そうこうしているうちにパパが仕事の電話で席を立った。一人残された私は手持ち無沙汰になって、バッグからスマホを取り出した。
(SNSチェックしとこ。あ、『good』ついてる。……ん? この人誰だろ)
HALの投稿に高評価がついて嬉しくなった私の目に飛び込んできたのは、フォロワーが宣伝しているアカウントだった。
「〝アオイ〟だって。ふうん、モデルなんだ……」
そのアカウントは同い年くらいの男の子のものだった。色素の薄い髪と目、あどけない笑顔が子犬みたいでかわいい。最近雑誌に載る機会が増えているようで、撮影のオフショットが投稿されている。
「へえ、人気急上昇だって。すご……」
次の画像を見ようと思い、画面をタップしようとした時だった。
「――柚里葉、お待たせ。真智さんが着いたよ」
「えっ!」
すっかり気が抜けていた。慌ててスマホをしまった私が顔を上げた時には、すでに真智さんは部屋の中に入ってきていた。

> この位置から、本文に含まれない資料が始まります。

-- ==== Sys2Proof/Tests/Slice0.lean ====
section
/-! SUPPORT. Tests and witnesses. Expected results are the vectors of 95_test_vectors.md (their ids stand in the test
names) or hand readings of the rule named. A `witness_` theorem shows concrete values that meet the hypotheses of the
obligation of that name. -/

namespace Sys2Proof.Tests

open Sys2Proof Sys2Proof.Machine

/-! A small bench: registry X; handle 1 a Micron (vector I1) on line 0 in mode `m`, handle 2 a Macronix (vector I8) on
line 1 in Standby, handle 3 unbound; the chips will answer `bytes`. -/

abbrev X : Config := Config.illustrative
abbrev micron : Profile := (resolve X 0x20 0xBA 0x19).1
abbrev macronix : Profile := (resolve X 0xC2 0x17 0x18).1
abbrev noDensity : Profile := (resolve X 0x20 0xBA 0x55).1
abbrev infineon : Profile := (resolve X 0x01 0x02 0x19).1
abbrev unknown : Profile := (resolve X 0xEF 0x40 0x18).1

def bound (l : Nat) (p : Profile) (m : Mode) : Handle :=
  { bound := true, selectLine := l, profile := p, mode := m, snap := Snapshot.empty, mismatch := 0 }

def benchOf (h1 h2 h3 : Handle) (bytes : List Byte) : State :=
  { State.resetOf X with handles := [h1, h2, h3], incoming := bytes, events := [] }

def bench (m : Mode) (bytes : List Byte) : State :=
  benchOf (bound 0 micron m) (bound 1 macronix .standby) (Handle.unbound X) bytes

def after : Host.Outcome State Fault Refusal → State
  | .next s => s
  | .fault _ => State.reset
  | .refused _ => State.reset

/-- What came of running `i`: the events, the last response. -/
def events (i : Instr) (s : State) : List Event := (after (exec i s)).events
def response (i : Instr) (s : State) : Option Response := (after (exec i s)).responses.getLast?
def handle (i : Instr) (k : BitVec 4) (s : State) : Handle := (after (exec i s)).handle k

/-! WellFormed: each check refuses an ill-formed term, and X passes them all. -/

theorem test_wf_X : X.wf = true := by decide
theorem test_wf_countsOk : Config.countsOk { X with numHandles := 16 } = false := by decide
theorem test_wf_countsOk_zero : Config.countsOk { X with numSelect := 0 } = false := by decide
theorem test_wf_genericBitsOk : Config.genericBitsOk { X with genWelBit := 0 } = false := by decide
theorem test_wf_delaysOk : Config.delaysOk { X with tHrstSettle := 1 } = false := by decide
theorem test_wf_keysOk : Config.keysOk { X with vendorTable := [(1, .micron), (1, .infineon)] } = false := by decide
theorem test_wf_entryOk_width : (densX 0x1000001 .three layoutLX).ok = false := by decide
theorem test_wf_entryOk_max : (densX 0x100000000 .four layoutLX).ok = true := by decide
theorem test_wf_densityOk :
    Config.densityOk { X with densTable := [((1, 1), { densX 0x100 .three layoutLX with pageSize := 0 })] } = false := by
  decide
theorem test_wf_resetOpcodesOk : Config.resetOpcodesOk { X with opcTable := [] } = false := by decide
theorem test_wf_entryOpcodesOk :
    Config.entryOpcodesOk { X with opcTable := [((.micron, .wren, .three), 6)] } .micron (densX 0x100 .three layoutLI) =
      false := by decide
theorem test_wf_arrayOpcodesOk :
    Config.arrayOpcodesOk { X with opcTable := X.opcTable.filter fun r => r.1.2.1 ≠ .en4b } = false := by decide
theorem test_wf_unknownEmpty : Config.unknownEmpty { X with opcTable := [((.unknown, .read, .three), 3)] } = false := by
  decide
theorem test_wf_config : Config.wf { X with numHandles := 0 } = false := by decide
theorem test_wf_index_zero : indexOk X 0 = false := by decide
theorem test_wf_index_four : indexOk X 4 = false := by decide
theorem test_wf_index_three : indexOk X 3 = true := by decide
theorem test_wf_reserved : Instr.notReserved (.reservedAB 1 0) = false := by decide
theorem test_wf_reservedCF : Instr.notReserved (.reservedCF 1 0) = false := by decide
theorem test_wf_select : Instr.selectOk X (.bindDevice 1 3) = false := by decide
theorem test_wf_instr : Instr.wf X (.read 4 0 1) = false ∧ Instr.wf X (.read 3 0 1) = true := by decide

/-! Decoding: every row's word, written out from R92, R93 (headers) and R106 with registry X (brackets). -/

/-- A request with header byte `hdr` and distinct operands in every field. -/
def req (hdr : Byte) : Request := ⟨hdr, 0x02, 0x01020304, 7, 9, 0xAA, [0xDE]⟩

theorem test_decode_identify : decode (req 0b00010000) = .identify 1 := by decide
theorem test_decode_read : decode (req 0b00100001) = .read 2 0x01020304 7 := by decide
theorem test_decode_program : decode (req 0b00100010) = .program 2 0x01020304 [0xDE] 9 := by decide
theorem test_decode_eraseChip : decode (req 0b00010011) = .eraseChip 1 9 := by decide
theorem test_decode_eraseBlock : decode (req 0b00010100) = .eraseBlock 1 0x01020304 9 := by decide
theorem test_decode_readStatus : decode (req 0b00000101) = .readStatus 0 := by decide
theorem test_decode_softwareReset : decode (req 0b00110110) = .softwareReset 3 := by decide
theorem test_decode_hardwareReset : decode (req 0b11110111) = .hardwareReset 15 := by decide
theorem test_decode_bindDevice : decode (req 0b00011000) = .bindDevice 1 2 := by decide
theorem test_decode_readVerify : decode (req 0b00111001) = .readVerify 3 0x01020304 7 0xAA := by decide
theorem test_decode_reservedAB : decode (req 0x1A) = .reservedAB 1 0 ∧ decode (req 0x3B) = .reservedAB 3 1 := by decide
theorem test_decode_reservedCF : decode (req 0x3C) = .reservedCF 3 0 ∧ decode (req 0x3F) = .reservedCF 3 3 := by decide
theorem test_decode_tableWord_long : decodeTableWord 16 0x0118 = none := by decide
theorem test_decode_bRdid : decodeBus X micron [0x9F, 0, 0, 0] = some .rdid := by decide
theorem test_decode_bEid : decodeBus X macronix [0xAB, 0, 0, 0, 0] = some .eid := by decide
theorem test_decode_bRdsr : decodeBus X micron [0x05, 0] = some .rdsr := by decide
theorem test_decode_bRdsr2 : decodeBus X micron [0x70, 0] = some .rdsr2 ∧ decodeBus X macronix [0x70, 0] = none := by
  decide
theorem test_decode_bWren : decodeBus X micron [0x06] = some .wren := by decide
theorem test_decode_bPp : decodeBus X macronix [0x02, 0x01, 0x23, 0x00, 0x55] = some (.pp 0x012300 [0x55]) := by decide
theorem test_decode_bCe : decodeBus X micron [0xC7] = some .ce := by decide
theorem test_decode_bBe : decodeBus X micron [0xDC, 0x01, 0xFF, 0x12, 0x34] = some (.be 0x01FF1234) := by decide
theorem test_decode_bRead : decodeBus X macronix [0x03, 0x01, 0x23, 0x45, 0, 0] = some (.read 0x012345 2) := by decide
theorem test_decode_bRsten : decodeBus X micron [0x66] = some .rsten := by decide
theorem test_decode_bRst : decodeBus X micron [0x99] = some .rst := by decide
theorem test_decode_bEn4b : decodeBus X micron [0xB7] = some .en4b := by decide
theorem test_decode_noFormat : decodeBus X micron [0x9F, 0] = none ∧ decodeBus X unknown [0x06] = none := by decide

/-! Operands (vectors A2, A3, A5) and the status decoder (S4, S9, S12, S15, S17). -/

theorem test_A2_A3 : addrBytes 0 .three 0x012345 = [0x01, 0x23, 0x45] ∧ addrBytes 0 .three 0xFFFFFF = [0xFF, 0xFF, 0xFF] := by
  decide
theorem test_A5 : addrBytes 0 .four 0x01000000 = [0x01, 0x00, 0x00, 0x00] := by decide
theorem test_A7 : addrFits .three 0x01000000 = false ∧ addrFits .four 0xFFFFFFFF = true := by decide
theorem test_S4_S9 : decodeStatus layoutLM 0x03 0x10 = ⟨true, true, true, false⟩ ∧
    decodeStatus layoutLX 0x00 0x40 = ⟨false, false, false, true⟩ := by decide
theorem test_S12_S15 : decodeStatus layoutLI 0x43 0xFF = ⟨true, true, true, false⟩ ∧
    decodeStatus (genericLayout X) 0xFF 0xFF = ⟨true, true, false, false⟩ := by decide
theorem test_S17 : decodeStatus ⟨7, 1, none, none⟩ 0x80 0x00 = ⟨true, false, false, false⟩ := by decide

/-! One step of each instruction. -/

/-- PR4 step 10: an Unknown profile is stored; B6: the mode is untouched. -/
theorem test_identify_I5 : handle (.identify 1) 1 (bench .erasing [0, 0xEF, 0x40, 0x18]) = bound 0 unknown .erasing ∧
    response (.identify 1) (bench .erasing [0, 0xEF, 0x40, 0x18]) = some ⟨.identificationUnresolved, .profile unknown⟩ := by
  decide
/-- I2: a Macronix is asked twice, and the electronic ID is the device type. -/
theorem test_identify_I2 : events (.identify 2) (bench .standby [0, 0xC2, 0x20, 0x19, 0, 0, 0, 0, 0x18]) =
      bracketEvents 1 [0x9F, 0, 0, 0] [0, 0xC2, 0x20, 0x19] ++ bracketEvents 1 [0xAB, 0, 0, 0, 0] [0, 0, 0, 0, 0x18] ∧
    (handle (.identify 2) 2 (bench .standby [0, 0xC2, 0x20, 0x19, 0, 0, 0, 0, 0x18])).profile.partNumber =
      some "MX25L25645G" := by decide
/-- R1. -/
theorem test_read_R1 : events (.read 2 0x012345 2) (bench .standby [0, 0, 0, 0, 0xAA, 0x55]) =
      bracketEvents 1 [0x03, 0x01, 0x23, 0x45, 0, 0] [0, 0, 0, 0, 0xAA, 0x55] ∧
    response (.read 2 0x012345 2) (bench .standby [0, 0, 0, 0, 0xAA, 0x55]) = some ⟨.ok, .data [0xAA, 0x55]⟩ := by decide
/-- G1. -/
theorem test_read_G1 : response (.read 1 0 1) (bench .writing []) = some ⟨.notReady, .nothing⟩ ∧
    events (.read 1 0 1) (bench .writing []) = [] := by decide
/-- V1. -/
theorem test_readVerify_V1 :
    response (.readVerify 2 0x000FFE 4 0xFF) (bench .standby [0, 0, 0, 0, 0xFF, 0x00, 0x7F, 0xFF]) =
      some ⟨.ok, .verified [0xFF, 0x00, 0x7F, 0xFF] 2 [0, 1]⟩ := by decide
/-- V7: the counter restarts. -/
theorem test_readVerify_V7 :
    (handle (.readVerify 2 0x001000 4 0xFF) 2 (benchOf (Handle.unbound X) { bound 1 macronix .standby with mismatch := 2 }
      (Handle.unbound X) [0, 0, 0, 0, 0, 0, 0, 0])).mismatch = 4 := by decide
/-- P1: a budget of zero makes no status read. -/
theorem test_program_P1 : events (.program 1 0x00010000 [0xDE, 0xAD] 0) (bench .standby [1, 2, 3, 4, 5, 6, 7, 8]) =
      bracketEvents 0 [0x06] [1] ++ bracketEvents 0 [0x12, 0x00, 0x01, 0x00, 0x00, 0xDE, 0xAD] [2, 3, 4, 5, 6, 7, 8] ∧
    handle (.program 1 0x00010000 [0xDE, 0xAD] 0) 1 (bench .standby []) = bound 0 micron .writing := by decide
/-- W4: the poll stops at the first busy = 0. -/
theorem test_program_W4 :
    response (.program 1 0 [] 5) (bench .standby [0, 0, 0, 0, 0, 0, 0, 0x03, 0, 0x00, 0, 0x00, 0, 0x80]) =
      some ⟨.ok, .snapshot ⟨true, ⟨false, false, false, false⟩⟩⟩ := by decide
/-- E1: the mode stays Erasing. -/
theorem test_eraseChip_E1 : events (.eraseChip 1 0) (bench .standby [7, 8]) =
      bracketEvents 0 [0x06] [7] ++ bracketEvents 0 [0xC7] [8] ∧
    handle (.eraseChip 1 0) 1 (bench .standby [7, 8]) = bound 0 micron .erasing := by decide
/-- E5: an erase error is data, and the code is Ok. -/
theorem test_eraseChip_E5 : response (.eraseChip 2 1) (bench .standby [0, 0, 0, 0x00, 0, 0x40]) =
    some ⟨.ok, .snapshot ⟨true, ⟨false, false, false, true⟩⟩⟩ := by decide
/-- E4: no alignment test. -/
theorem test_eraseBlock_E4 : events (.eraseBlock 1 0x01FF1234 0) (bench .standby [1, 2, 3, 4, 5, 6]) =
      bracketEvents 0 [0x06] [1] ++ bracketEvents 0 [0xDC, 0x01, 0xFF, 0x12, 0x34] [2, 3, 4, 5, 6] := by decide
/-- S-op1: busy keeps the mode. -/
theorem test_readStatus_Sop1 : handle (.readStatus 1) 1 (bench .writing [0, 0x03, 0, 0x10]) =
    { bound 0 micron .writing with snap := ⟨true, ⟨true, true, true, false⟩⟩ } := by decide
/-- S-op2: busy = 0 ends Writing. -/
theorem test_readStatus_Sop2 : handle (.readStatus 1) 1 (bench .writing [0, 0x00, 0, 0x20]) =
    { bound 0 micron .standby with snap := ⟨true, ⟨false, false, false, true⟩⟩ } := by decide
/-- X1. -/
theorem test_softwareReset_X1 : events (.softwareReset 1) (bench .writing [7, 8, 9]) =
      bracketEvents 0 [0x66] [7] ++ [.delay X.tSrstSettle] ++ bracketEvents 0 [0x99] [8] ++ bracketEvents 0 [0xB7] [9] ∧
    handle (.softwareReset 1) 1 (bench .writing []) = bound 0 micron .standby := by decide
/-- X4: no density, width 3, the vendor's reset opcodes, no 4-byte bracket. -/
theorem test_softwareReset_X4 :
    events (.softwareReset 1) (benchOf (bound 0 noDensity .standby) (Handle.unbound X) (Handle.unbound X) [7, 8]) =
      bracketEvents 0 [0x66] [7] ++ [.delay X.tSrstSettle] ++ bracketEvents 0 [0x99] [8] := by decide
/-- X6: increasing handle index, not line. -/
theorem test_hardwareReset_X6 :
    events (.hardwareReset 1) (benchOf (bound 0 micron .erasing) (bound 2 micron .standby) (bound 1 micron .writing) [7, 8, 9]) =
      [.resetLine false, .delay X.tHrstHold, .resetLine true, .delay X.tHrstSettle] ++
        bracketEvents 0 [0xB7] [7] ++ bracketEvents 2 [0xB7] [8] ++ bracketEvents 1 [0xB7] [9] := by decide
/-- X5: the other handle goes to Standby too. -/
theorem test_hardwareReset_X5 : handle (.hardwareReset 2) 1 (bench .erasing [7]) = bound 0 micron .standby := by decide
/-- PR1 step 1. -/
theorem test_bindDevice_PR1 : events (.bindDevice 3 2) (bench .standby [0, 0x20, 0xBA, 0x19, 0]) =
      bracketEvents 2 [0x9F, 0, 0, 0] [0, 0x20, 0xBA, 0x19] ++ bracketEvents 2 [0xB7] [0] ∧
    handle (.bindDevice 3 2) 3 (bench .standby [0, 0x20, 0xBA, 0x19, 0]) = bound 2 micron .standby := by decide
/-- B2. -/
theorem test_bindDevice_B2 : response (.bindDevice 3 0) (bench .standby []) = some ⟨.invalidRequest, .nothing⟩ ∧
    events (.bindDevice 3 0) (bench .standby []) = [] := by decide
/-- H7, H8. -/
theorem test_reserved : response (.reservedAB 1 0) (bench .standby []) = some ⟨.invalidRequest, .nothing⟩ ∧
    response (.reservedCF 3 3) (bench .standby []) = some ⟨.invalidRequest, .nothing⟩ := by decide
/-- R106 with registry X, one bracket each. -/
theorem test_bRdid : events (.bRdid 1) (bench .standby [1, 2, 3, 4]) = bracketEvents 0 [0x9F, 0, 0, 0] [1, 2, 3, 4] := by
  decide
theorem test_bEid : events (.bEid 2) (bench .standby [1, 2, 3, 4, 5]) =
    bracketEvents 1 [0xAB, 0, 0, 0, 0] [1, 2, 3, 4, 5] := by decide
theorem test_bRdsr : events (.bRdsr 1) (bench .standby [1, 2]) = bracketEvents 0 [0x05, 0] [1, 2] := by decide
theorem test_bRdsr2 : events (.bRdsr2 2) (bench .standby [1, 2]) = bracketEvents 1 [0x2B, 0] [1, 2] := by decide
theorem test_bWren : events (.bWren 1) (bench .standby [1]) = bracketEvents 0 [0x06] [1] := by decide
theorem test_bPp : events (.bPp 2 0x012300 [0x55]) (bench .standby [1, 2, 3, 4, 5]) =
    bracketEvents 1 [0x02, 0x01, 0x23, 0x00, 0x55] [1, 2, 3, 4, 5] := by decide
theorem test_bCe : events (.bCe 1) (bench .standby [1]) = bracketEvents 0 [0xC7] [1] := by decide
theorem test_bBe : events (.bBe 2 0x012000) (bench .standby [1, 2, 3, 4]) =
    bracketEvents 1 [0xD8, 0x01, 0x20, 0x00] [1, 2, 3, 4] := by decide
theorem test_bRead : events (.bRead 1 0x01000000 1) (bench .standby [1, 2, 3, 4, 5, 0x7E]) =
    bracketEvents 0 [0x13, 0x01, 0x00, 0x00, 0x00, 0x00] [1, 2, 3, 4, 5, 0x7E] := by decide
theorem test_bRsten : events (.bRsten 1) (bench .standby [1]) = bracketEvents 0 [0x66] [1] := by decide
theorem test_bRst : events (.bRst 1) (bench .standby [1]) = bracketEvents 0 [0x99] [1] := by decide
theorem test_bEn4b : events (.bEn4b 1) (bench .standby [1]) = bracketEvents 0 [0xB7] [1] := by decide
/-- R280: the reset input, in mid-write. -/
theorem test_blockReset : (blockReset (bench .writing [1])).handles = List.replicate 3 (Handle.unbound X) ∧
    (blockReset (bench .writing [1])).events = [.wpDeasserted] := by decide
/-- Log 10: a bus format for an unbound handle faults; here handle 3 and the index 4 outside the bank. -/
theorem test_bus_unbound : (validHandle (bench .standby []) 3 || validHandle (bench .standby []) 4) = false := by decide
/-- H2 at reset, where every handle is unbound. -/
theorem test_step_H2 : (after (step (State.reset.withFetchWord 8 0x10))).responses = [⟨.invalidRequest, .nothing⟩] := by
  decide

さっぱりとした薄緑のワンピース、潔くひとつにまとめられた長い髪。メイクも私たちがするものとは違う。働く女性、といった雰囲気だ。
そして当たり前だけど真智さんは大人の女の人だった。
私にとって大人の女の人なんて、学校の先生以外に接点のない存在で……。
「遅れてごめんなさい。はじめまして、榛名真智です」
「ハ、ハジ、ハジメマシテ……」
すっかり見とれていたら、真智さんが私に声をかけてくれた。でも私はカタコトでしか返事が出来なかった。
(ううう……恥ずかしい)
私の気持ちは地の底につきそうだ。でもパパがフォローを入れてくれる。
「娘の柚里葉だよ。少し恥ずかしがり屋でね」
「うふふ。私も初めてで緊張しているの。おんなじね」
真智さんの言葉に私はハッと顔を上げた。そこには柔らかく私を見つめる真智さんの笑顔。
「私、柚里葉さんに会いたかったの。お父さんから柚里葉さんのお話、よく聞いていたから」
「は、はい……」
パパ、いったいどんな話をしていたんだろう。でも真智さんの言葉で私の気持ちは少しだけ軽くなった。